(Material to process begins)

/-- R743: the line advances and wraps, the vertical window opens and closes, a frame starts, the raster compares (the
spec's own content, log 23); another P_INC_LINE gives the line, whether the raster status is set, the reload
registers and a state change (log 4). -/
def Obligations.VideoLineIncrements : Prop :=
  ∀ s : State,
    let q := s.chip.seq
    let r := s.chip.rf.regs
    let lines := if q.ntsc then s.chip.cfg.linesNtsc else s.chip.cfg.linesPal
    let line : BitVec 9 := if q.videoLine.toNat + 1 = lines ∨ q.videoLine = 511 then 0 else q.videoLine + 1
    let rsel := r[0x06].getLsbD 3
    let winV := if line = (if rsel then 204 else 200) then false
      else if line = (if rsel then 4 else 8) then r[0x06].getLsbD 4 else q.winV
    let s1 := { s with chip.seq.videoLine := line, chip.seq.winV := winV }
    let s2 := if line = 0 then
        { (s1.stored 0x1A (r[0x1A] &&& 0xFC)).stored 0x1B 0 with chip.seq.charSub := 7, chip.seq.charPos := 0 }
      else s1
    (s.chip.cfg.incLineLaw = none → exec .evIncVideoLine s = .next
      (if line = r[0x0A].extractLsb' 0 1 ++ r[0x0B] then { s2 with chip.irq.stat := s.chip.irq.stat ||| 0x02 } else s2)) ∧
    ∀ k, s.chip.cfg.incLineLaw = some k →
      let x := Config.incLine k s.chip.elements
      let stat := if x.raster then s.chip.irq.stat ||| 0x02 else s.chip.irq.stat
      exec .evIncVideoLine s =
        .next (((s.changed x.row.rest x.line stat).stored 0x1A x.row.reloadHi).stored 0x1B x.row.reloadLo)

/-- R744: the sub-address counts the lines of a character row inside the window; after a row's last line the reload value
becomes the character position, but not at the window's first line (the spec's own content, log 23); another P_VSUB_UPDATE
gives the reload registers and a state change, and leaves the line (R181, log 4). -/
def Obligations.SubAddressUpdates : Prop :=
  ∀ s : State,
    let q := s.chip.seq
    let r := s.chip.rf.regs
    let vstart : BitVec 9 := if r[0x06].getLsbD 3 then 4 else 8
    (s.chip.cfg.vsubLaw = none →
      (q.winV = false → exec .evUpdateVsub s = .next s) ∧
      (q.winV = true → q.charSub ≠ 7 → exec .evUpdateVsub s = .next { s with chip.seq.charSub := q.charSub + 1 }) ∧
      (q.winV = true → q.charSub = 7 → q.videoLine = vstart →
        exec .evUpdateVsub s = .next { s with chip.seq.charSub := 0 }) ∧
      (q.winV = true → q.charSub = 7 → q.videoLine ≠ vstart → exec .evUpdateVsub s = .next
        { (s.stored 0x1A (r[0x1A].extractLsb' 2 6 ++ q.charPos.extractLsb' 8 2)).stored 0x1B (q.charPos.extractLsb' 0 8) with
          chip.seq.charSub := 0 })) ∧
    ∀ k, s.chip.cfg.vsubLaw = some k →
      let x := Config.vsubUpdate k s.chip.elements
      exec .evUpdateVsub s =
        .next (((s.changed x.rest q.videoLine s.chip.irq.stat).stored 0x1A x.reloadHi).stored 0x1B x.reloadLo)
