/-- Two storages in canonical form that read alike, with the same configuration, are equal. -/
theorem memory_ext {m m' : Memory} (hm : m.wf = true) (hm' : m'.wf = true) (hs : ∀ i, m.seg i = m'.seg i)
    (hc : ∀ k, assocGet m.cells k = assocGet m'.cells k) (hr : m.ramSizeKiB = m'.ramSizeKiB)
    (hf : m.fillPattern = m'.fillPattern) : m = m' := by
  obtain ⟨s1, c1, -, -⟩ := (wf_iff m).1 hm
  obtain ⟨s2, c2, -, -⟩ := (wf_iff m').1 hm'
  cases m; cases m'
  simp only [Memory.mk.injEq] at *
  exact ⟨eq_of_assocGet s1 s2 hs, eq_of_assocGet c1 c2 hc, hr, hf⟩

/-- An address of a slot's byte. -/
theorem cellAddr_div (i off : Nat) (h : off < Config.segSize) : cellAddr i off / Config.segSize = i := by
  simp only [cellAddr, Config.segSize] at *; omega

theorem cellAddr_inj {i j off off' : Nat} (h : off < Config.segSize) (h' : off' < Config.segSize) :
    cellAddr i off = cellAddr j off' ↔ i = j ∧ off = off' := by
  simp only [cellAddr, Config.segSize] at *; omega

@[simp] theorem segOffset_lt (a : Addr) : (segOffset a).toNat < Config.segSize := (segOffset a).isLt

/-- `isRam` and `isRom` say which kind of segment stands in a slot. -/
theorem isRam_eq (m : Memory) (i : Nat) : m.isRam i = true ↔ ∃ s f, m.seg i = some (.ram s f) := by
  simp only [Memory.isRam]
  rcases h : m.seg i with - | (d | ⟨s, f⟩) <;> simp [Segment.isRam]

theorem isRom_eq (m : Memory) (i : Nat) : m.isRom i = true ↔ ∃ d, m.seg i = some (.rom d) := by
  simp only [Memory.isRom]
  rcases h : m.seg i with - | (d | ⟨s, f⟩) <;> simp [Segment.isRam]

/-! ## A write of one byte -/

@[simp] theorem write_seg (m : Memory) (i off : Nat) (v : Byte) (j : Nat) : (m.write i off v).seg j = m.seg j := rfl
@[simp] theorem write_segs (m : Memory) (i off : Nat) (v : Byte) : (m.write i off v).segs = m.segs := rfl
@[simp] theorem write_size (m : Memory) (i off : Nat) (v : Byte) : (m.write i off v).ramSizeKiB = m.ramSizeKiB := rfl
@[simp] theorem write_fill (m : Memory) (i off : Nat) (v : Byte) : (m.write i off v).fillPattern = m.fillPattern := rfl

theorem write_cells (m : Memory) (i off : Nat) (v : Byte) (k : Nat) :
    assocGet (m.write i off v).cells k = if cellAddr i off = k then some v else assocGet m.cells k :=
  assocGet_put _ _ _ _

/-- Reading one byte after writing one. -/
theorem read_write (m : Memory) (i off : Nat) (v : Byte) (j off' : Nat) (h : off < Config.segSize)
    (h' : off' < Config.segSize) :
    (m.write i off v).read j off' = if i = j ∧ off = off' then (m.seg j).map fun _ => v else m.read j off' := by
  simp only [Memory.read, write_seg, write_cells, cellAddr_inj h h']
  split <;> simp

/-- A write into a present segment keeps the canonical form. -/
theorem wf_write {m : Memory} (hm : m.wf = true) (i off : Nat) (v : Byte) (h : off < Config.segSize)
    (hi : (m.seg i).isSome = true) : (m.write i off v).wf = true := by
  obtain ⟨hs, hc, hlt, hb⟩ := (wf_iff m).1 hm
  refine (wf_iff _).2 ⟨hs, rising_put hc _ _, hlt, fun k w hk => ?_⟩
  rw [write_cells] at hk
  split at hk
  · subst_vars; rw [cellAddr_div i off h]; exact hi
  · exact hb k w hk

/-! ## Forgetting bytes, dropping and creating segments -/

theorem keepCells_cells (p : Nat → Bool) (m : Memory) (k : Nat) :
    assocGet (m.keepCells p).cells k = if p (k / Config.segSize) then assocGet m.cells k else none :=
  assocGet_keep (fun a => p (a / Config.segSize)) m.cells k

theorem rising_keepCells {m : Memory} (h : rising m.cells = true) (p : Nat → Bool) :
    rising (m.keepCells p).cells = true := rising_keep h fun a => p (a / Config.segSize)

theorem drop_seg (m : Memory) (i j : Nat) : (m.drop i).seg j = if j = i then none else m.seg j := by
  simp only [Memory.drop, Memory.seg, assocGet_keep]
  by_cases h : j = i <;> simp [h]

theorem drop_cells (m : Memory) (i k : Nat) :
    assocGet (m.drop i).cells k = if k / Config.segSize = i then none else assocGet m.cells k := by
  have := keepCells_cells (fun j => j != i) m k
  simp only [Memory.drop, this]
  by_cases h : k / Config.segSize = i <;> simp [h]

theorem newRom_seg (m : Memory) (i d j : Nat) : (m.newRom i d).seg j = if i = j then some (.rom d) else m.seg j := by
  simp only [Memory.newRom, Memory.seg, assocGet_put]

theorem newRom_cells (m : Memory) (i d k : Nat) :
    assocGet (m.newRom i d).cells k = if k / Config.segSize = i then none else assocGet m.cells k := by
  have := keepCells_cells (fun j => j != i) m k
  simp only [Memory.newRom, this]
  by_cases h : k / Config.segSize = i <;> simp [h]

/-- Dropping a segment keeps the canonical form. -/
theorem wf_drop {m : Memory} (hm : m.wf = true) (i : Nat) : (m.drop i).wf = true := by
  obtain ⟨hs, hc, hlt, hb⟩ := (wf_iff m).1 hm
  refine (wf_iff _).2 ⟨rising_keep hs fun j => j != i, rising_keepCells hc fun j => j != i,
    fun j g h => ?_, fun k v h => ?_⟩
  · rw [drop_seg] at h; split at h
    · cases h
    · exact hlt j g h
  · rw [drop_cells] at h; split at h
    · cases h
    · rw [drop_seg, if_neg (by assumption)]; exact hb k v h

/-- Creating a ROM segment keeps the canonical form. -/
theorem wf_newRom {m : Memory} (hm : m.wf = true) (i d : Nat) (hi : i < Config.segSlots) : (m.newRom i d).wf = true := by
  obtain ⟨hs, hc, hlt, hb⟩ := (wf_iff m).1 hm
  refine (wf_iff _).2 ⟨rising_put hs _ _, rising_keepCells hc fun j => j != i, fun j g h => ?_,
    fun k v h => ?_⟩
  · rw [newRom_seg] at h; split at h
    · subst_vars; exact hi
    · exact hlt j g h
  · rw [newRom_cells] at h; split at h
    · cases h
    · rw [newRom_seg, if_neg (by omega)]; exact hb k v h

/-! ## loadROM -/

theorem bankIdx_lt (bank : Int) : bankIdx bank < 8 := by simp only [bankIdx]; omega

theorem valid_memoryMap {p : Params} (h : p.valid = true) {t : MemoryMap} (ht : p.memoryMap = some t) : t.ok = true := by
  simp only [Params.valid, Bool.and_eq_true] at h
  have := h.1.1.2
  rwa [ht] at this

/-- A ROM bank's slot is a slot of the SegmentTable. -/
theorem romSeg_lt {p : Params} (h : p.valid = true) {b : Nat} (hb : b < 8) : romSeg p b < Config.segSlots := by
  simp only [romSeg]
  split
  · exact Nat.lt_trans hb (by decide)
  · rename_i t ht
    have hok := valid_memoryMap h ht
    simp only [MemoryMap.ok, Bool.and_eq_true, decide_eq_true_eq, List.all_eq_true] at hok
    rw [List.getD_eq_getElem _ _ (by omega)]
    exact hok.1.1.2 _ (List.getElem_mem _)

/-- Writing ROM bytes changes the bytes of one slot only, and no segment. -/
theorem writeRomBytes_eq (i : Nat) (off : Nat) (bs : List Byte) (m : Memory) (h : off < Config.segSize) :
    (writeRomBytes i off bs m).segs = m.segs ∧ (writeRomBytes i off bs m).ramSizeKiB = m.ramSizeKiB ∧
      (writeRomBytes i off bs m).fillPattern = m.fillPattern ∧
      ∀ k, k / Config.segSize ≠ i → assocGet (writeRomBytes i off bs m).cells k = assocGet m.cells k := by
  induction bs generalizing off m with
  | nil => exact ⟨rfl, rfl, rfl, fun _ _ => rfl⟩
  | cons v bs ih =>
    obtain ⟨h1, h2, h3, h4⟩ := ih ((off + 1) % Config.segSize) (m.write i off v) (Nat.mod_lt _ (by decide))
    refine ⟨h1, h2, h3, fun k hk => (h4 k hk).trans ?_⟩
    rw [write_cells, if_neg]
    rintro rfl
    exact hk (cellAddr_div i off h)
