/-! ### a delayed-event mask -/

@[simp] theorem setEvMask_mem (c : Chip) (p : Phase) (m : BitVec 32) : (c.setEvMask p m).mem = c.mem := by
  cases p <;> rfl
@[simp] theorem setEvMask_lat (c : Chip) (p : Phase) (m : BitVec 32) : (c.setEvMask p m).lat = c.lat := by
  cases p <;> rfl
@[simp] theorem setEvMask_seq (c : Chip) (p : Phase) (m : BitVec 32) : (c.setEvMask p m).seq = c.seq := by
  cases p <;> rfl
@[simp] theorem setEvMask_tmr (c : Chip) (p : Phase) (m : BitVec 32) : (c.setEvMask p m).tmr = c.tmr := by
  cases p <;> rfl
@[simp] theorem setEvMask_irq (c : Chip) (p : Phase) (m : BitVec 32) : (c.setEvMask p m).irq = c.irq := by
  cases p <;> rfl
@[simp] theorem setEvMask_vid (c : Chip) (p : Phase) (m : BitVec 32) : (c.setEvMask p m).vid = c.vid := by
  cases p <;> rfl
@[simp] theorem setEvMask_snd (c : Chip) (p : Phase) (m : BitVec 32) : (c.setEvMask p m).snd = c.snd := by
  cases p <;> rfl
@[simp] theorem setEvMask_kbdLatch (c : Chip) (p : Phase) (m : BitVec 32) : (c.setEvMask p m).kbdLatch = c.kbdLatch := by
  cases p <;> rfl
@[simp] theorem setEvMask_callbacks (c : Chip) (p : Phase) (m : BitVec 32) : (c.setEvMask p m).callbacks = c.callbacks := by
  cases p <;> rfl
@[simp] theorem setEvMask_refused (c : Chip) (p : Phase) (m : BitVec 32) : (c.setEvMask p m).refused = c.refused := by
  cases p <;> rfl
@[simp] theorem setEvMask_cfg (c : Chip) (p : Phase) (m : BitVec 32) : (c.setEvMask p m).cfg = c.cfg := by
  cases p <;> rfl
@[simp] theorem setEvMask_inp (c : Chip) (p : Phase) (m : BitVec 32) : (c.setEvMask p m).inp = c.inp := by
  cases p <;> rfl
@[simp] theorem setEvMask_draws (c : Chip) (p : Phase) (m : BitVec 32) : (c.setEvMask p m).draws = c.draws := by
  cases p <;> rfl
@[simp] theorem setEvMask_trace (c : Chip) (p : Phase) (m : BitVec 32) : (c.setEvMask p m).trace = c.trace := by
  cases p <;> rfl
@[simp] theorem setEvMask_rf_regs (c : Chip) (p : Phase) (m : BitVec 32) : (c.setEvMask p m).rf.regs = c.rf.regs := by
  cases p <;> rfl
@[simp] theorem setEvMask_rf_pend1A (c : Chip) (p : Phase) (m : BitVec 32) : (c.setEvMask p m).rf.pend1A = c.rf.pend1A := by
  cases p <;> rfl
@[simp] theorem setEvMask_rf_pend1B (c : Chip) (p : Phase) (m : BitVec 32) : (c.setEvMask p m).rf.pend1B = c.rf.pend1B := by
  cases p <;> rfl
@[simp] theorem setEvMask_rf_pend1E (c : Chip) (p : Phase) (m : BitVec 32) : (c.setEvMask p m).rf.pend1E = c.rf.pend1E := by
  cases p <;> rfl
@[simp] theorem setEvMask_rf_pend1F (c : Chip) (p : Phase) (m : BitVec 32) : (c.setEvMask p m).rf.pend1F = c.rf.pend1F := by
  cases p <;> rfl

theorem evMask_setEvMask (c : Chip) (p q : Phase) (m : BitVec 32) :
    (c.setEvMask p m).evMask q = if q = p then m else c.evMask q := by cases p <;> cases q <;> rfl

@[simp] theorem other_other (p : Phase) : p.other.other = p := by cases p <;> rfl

(Material to process ends)

Using the records above, repeat exactly the lines from the first one through the line with "s with chip.seq.videoLine".

_Reply_
/-- R743: the line advances and wraps, the vertical window opens and closes, a frame starts, the raster compares (the
spec's own content, log 23); another P_INC_LINE gives the line, whether the raster status is set, the reload
registers and a state change (log 4). -/
def Obligations.VideoLineIncrements : Prop :=
  ∀ s : State,
    let q := s.chip.seq
    let r := s.chip.rf.regs
    let lines := if q.ntsc then s.chip.cfg.linesNtsc else s.chip.cfg.linesPal
    let line : BitVec 9 := if q.videoLine.toNat + 1 = lines ∨ q.videoLine = 511 then 0 else q.videoLine + 1
    let rsel := r[0x06].getLsbD 3
    let winV := if line = (if rsel then 204 else 200) then false
      else if line = (if rsel then 4 else 8) then r[0x06].getLsbD 4 else q.winV
    let s1 := { s with chip.seq.videoLine := line, chip.seq.winV := winV }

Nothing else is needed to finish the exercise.